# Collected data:
——
-- ==== Sys2Proof/Machine/State.lean ====
section
/-! DEFINITION. The state of the machine: one chip (device), as plain data, holding what the manual gives it, with the
reset state. Other chips, the switches, the sequencer and the host are outside; what they do arrives as happenings. -/

namespace Sys2Proof.Machine

/-! ### Capabilities and threads -/

/-- A capability with its tag (10 R167). -/
structure Cap where
  home : BitVec 12 := 0
  object : BitVec 28 := 0
  base : BitVec 40 := 0
  length : BitVec 40 := 0
  rights : BitVec 8 := 0
  tag : Bool := false
  deriving DecidableEq, Repr

/-- A slice's state (08 R139). -/
inductive SliceState where
  | ready
  | parked
  | exited
  deriving DecidableEq, Repr

/-- The parks, by the codes of 09 R147. -/
inductive Park where
  | none
  | switchPoint
  | registerMiss
  | post
  | join
  | wait
  | sleep
  | barrier
  | gate
  | waitb
  | pendingTrap
  | pageFault
  | contextFault
  deriving DecidableEq, Repr

/-- A slice record (09 R147), with the barrier phase a parked slice waits past (17 R318), for a pending trap the
lanes of the slice that trapped (13 R231, R234), and the PC of the instruction its unfinished lanes belong to (R232)
(DEDUCED, log 97). -/
structure Slice where
  pc : W64 := 0
  link : W64 := 0
  state : SliceState := .ready
  park : Park := .none
  gang : Nat := 0
  unfinished : BitVec 4 := 0
  arg : BitVec 32 := 0
  deadline : W64 := 0
  phase : BitVec 16 := 0
  trapped : BitVec 4 := 0
  replay : W64 := 0
  deriving DecidableEq, Repr

/-- A group's state (08 R140), by the codes of 09 R148. -/
inductive GroupState where
  | created
  | resident
  | idle
  | out
  | released
  | saved
  | done
  | halted
  deriving DecidableEq, Repr

/-- A pending variable-latency result (08 R136, R137): the slices that issued it, the vector registers it writes (key
`register * 128 + physical lane`), the scalar register it writes with the bits that no younger write has taken, the capability
register it writes, the XFLAGS bytes, the FPSR flags it
raises when it is written (12 R216), and the lanes with the flag bits of a recorded SMX (13 R233) (DEDUCED, log 87). -/
structure Pending where
  slices : List Nat
  vecs : List (Nat × W32) := []
  scalar : Option (Nat × W64) := none
  bits : W64 := BitVec.allOnes 64
  capr : Option (Nat × Cap) := none
  xfl : List (Nat × Byte) := []
  flags : BitVec 6 := 0
  smx : List (Nat × Nat) := []
  serial : Nat := 0
  deriving DecidableEq, Repr

/-- What the lanes of a memory instruction do with their bytes. -/
inductive AccKind where
  | load (sext : Bool)
  | loadScalar (sext : Bool)
  | store
  | atomic (op : Nat) (signed : Bool)
  | capLoad
  | capStore
  | gatherEntry
  | gatherData
  | matrixLoad (wide : Bool)
  | waitRead
  | jobCard
  | fetch
  deriving DecidableEq, Repr

/-- A piece of one lane's access, inside one 128-byte line (17 R305): its lane, the byte of the lane's value it starts
at, home chip and object, absolute offset, length, value (for a capability its tag is bit 128; for an atomic the first
operand, and the second above it), and status; 0xFF stands for an answer still to come, under a packet tag. -/
structure Piece where
  lane : Nat
  start : Nat
  chip : BitVec 12
  object : BitVec 28
  offset : Nat
  length : Nat
  value : Nat
  status : BitVec 8
  tag : BitVec 16 := 0
  stash : Option Nat := none
  deriving DecidableEq, Repr

/-- A memory instruction whose lanes have not all answered (10 R179): the gang, its PC and Y bit, what it does, its
access size, destination register, further operands and its pieces, its place in the order of issue, and the bits of its
scalar destination that a younger write has taken (08 R131, R137). -/
structure MemOp where
  slices : List Nat
  pc : W64
  y : Bool
  kind : AccKind
  size : Nat
  dst : Nat
  args : List Nat
  pieces : List Piece
  serial : Nat := 0
  lost : W64 := 0
  deriving DecidableEq, Repr

/-- The condition a WAIT waits for (15 R270, R271) (DEDUCED, log 49, 83). -/
structure WaitRec where
  slices : List Nat
  cap : Cap
  offset : Nat
  size : Nat
  compare : Nat
  operand : W64
  dest : Nat
  grant : Cap
  scope : BitVec 2
  logged : Bool
  due : Bool := false
  deriving DecidableEq, Repr

/-- The batches of a group (19 R339): the open number, commands counted in it, the commands of each closed batch not yet
complete with the worst status and MX bits so far, and the status words of completed batches, newest first. -/
structure Batches where
  openNum : BitVec 32 := 1
  counts : List (BitVec 32 × Nat × Nat × Bool × Bool) := []
  done : List (BitVec 32 × W64) := []
  deriving DecidableEq, Repr

/-- A line of the register context cache (09 R152). -/
inductive LineState where
  | invalid
  | filling
  | clean
  | dirty
  deriving DecidableEq, Repr

/-- A group: its context object (09 R146-R150) and what the core keeps of it (DESIGN CHOICE, log 50, 51, 85; DEDUCED, log 97): its lines of
the cache and of the spill area, oldest first with the serial of their going there, since when its fill waits, its accesses,
waits and page faults with the tick of a no-wake replay, the gang whose fill met a context fault, the state that its object's
header shows, and whether it is saved in place (R161). -/
structure Group where
  ctx : BitVec 20 := 0
  privileged : Bool := false
  block : Nat := 0
  grid : BitVec 16 := 0
  bid : BitVec 32 := 0
  gid : BitVec 32 := 0
  nominal : BitVec 12 := 0
  width : Nat := 16
  prot : Bool := false
  task : Bool := false
  quota : Nat := 1
  state : GroupState := .created
  savedFrom : GroupState := .created
  extent : Nat := 8
  xCount : Nat := 0
  aCount : Nat := 0
  core : Nat := 0
  port : Nat := 0
  slot : Nat := 0
  gangPtr : Nat := 0
  lastIssue : Nat := 0
  issued : Bool := false
  slices : Sparse Slice := []
  s : Sparse W64 := []
  v : Sparse W32 := []
  c : Sparse Cap := []
  x : Sparse W32 := []
  shape : Sparse (Nat × Nat) := []
  handle : Sparse (Option Nat) := []
  xflags : Sparse Byte := []
  smuFlags : Sparse Byte := []
  fpcr : BitVec 32 := 0
  fpsr : BitVec 32 := 0
  xpiv : BitVec 32 := 0
  winb : Nat := 0
  joinTo : BitVec 32 := 0x186A0
  repc : W64 := 0
  tvec : W64 := 0
  tpc : W64 := 0
  tstat : W64 := 0
  grant : Cap := {}
  root : Cap := {}
  launchGrant : Cap := {}
  code : Cap := {}
  data : Cap := {}
  const : Cap := {}
  dirtyMap : BitVec 256 := 0
  present : Sparse LineState := []
  spilled : List (Nat × Nat) := []
  askedAt : Nat := 0
  pending : List Pending := []
  memOps : List MemOp := []
  entries : List (Nat × Cap) := []
  waits : List WaitRec := []
  faultedOn : List (BitVec 28 × Nat) := []
  faultKinds : List Nat := []
  faultSlices : List Nat := []
  refusedOn : List (BitVec 28 × Nat) := []
  refusedFor : List Nat := []
  flushing : List (Nat × Nat) := []
  fetched : List (W64 × W32) := []
  noWake : Bool := false
  noWakeAt : W64 := 0
  ctxFault : Bool := false
  ctxSlices : List Nat := []
  stored : GroupState := .created
  lazy : Bool := false
  firstPoison : List W64 := []
  firstMismatch : List W64 := []
  repeating : List (W64 × Bool) := []
  joinSince : Sparse W64 := []
  batch : Batches := {}
  savedTiles : Sparse W32 := []
  aborted : Bool := false
  deriving DecidableEq, Repr

/-! ### Blocks, cores and commands -/

/-- A mapped stash region (10 R186): base and length in the allocation, and the global range. -/
structure Region where
  number : Nat
  base : Nat
  length : Nat
  cap : Cap
  deriving DecidableEq, Repr

/-- A present line of a mapped region (10 R183, R186): dirty, the PTAG of its fill, and the group that filled it. -/
structure StashLine where
  dirty : Bool
  ptag : BitVec 20
  filler : Nat
  deriving DecidableEq, Repr

/-- A block on the chip (07 R117-R119). The stash allocation is held with the block: bytes, granule tags and sector
poison, by offset in the allocation, and the 4 KiB regions written since the block started (09 R161). `unapplied` counts the
BLOCKs posted and not yet applied here, `resumes` the RESUMEs that wait for one, and `slept` names the groups that dormancy
saved (DESIGN CHOICE, log 11). -/
structure Block where
  grid : BitVec 16 := 0
  nominal : BitVec 12 := 0
  number : Nat := 0
  core : Nat := 0
  part : BitVec 16 := 0
  pages : Nat := 0
  alloc : Nat := 0
  barriers : Nat := 0
  stash : Memory := []
  tags : Sparse Bool := []
  poison : Sparse Bool := []
  written : Sparse Bool := []
  regions : List Region := []
  lines : Sparse (Option StashLine) := []
  groups : List Nat := []
  started : Bool := false
  released : Bool := false
  ended : Bool := false
  dormant : Bool := false
  wakeDue : Bool := false
  unapplied : Nat := 0
  resumes : Nat := 0
  slept : List Nat := []
  parkedSince : Option W64 := none
  deriving DecidableEq, Repr

/-- A task record (07 R122) as a core queues it: kernel, context, capability, offset, arguments, arrival tick and place in the
order of arrival at the chip (DEDUCED, log 25). -/
structure TaskRec where
  kernel : W64
  ctx : BitVec 20
  cap : Cap
  offset : W64
  args : List W32
  tick : W64
  serial : Nat := 0
  deriving DecidableEq, Repr

/-- A core: its ports' pointers and slots (08 R127, R128), activation queue (09 R155), MXE tiles (18 R331), free
block-pool pages (07 R114), task queue (07 R123), whether it is parked (03 R58, R64), and the lines of the register context
cache that each port drew from its reserve (09 R152) (DESIGN CHOICE, log 11, 51). -/
structure Core where
  groupPtr : Sparse Nat := []
  slots : Sparse (Option Nat) := []
  released : List Nat := []
  tasks : List Nat := []
  created : List Nat := []
  tileOwner : Sparse (Option Nat) := []
  tiles : Sparse W32 := []
  freePages : Nat := 640
  taskQueue : List TaskRec := []
  taskCount : BitVec 32 := 0
  parked : Bool := false
  drawn : Sparse Nat := []
  deriving DecidableEq, Repr

/-- Who made a request (10 R181, 11 R192): context, grant map, principal, core, GID and the log kind. -/
structure Requester where
  chip : BitVec 12
  ctx : BitVec 20
  grant : Cap
  principal : BitVec 32
  core : Nat
  gid : BitVec 16
  group : Nat
  kind : Nat
  checked : Bool
  ownLine : Bool
  again : Bool := false
  deriving DecidableEq, Repr

/-- A range of an engine transfer: a capability, the absolute offset in its object or stash allocation, the bytes left,
the position in the command's buffer, whether the shadow is written, and the block that a stash capability means. -/
structure Span where
  cap : Cap
  blk : Nat
  off : Nat
  len : Nat
  pos : Nat
  shadow : Bool
  stash : Option Nat := none
  deriving DecidableEq, Repr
——
# WHAT NEEDS TO BE DONE:
Lines from the records above that hold "bits" are the ones to list.

# RESULT BELOW:
`register * 128 + physical lane`), the scalar register it writes with the bits that no younger write has taken, the capability
raises when it is written (12 R216), and the lanes with the flag bits of a recorded SMX (13 R233) (DEDUCED, log 87). -/
  bits : W64 := BitVec.allOnes 64
access size, destination register, further operands and its pieces, its place in the order of issue, and the bits of its
complete with the worst status and MX bits so far, and the status words of completed batches, newest first. -/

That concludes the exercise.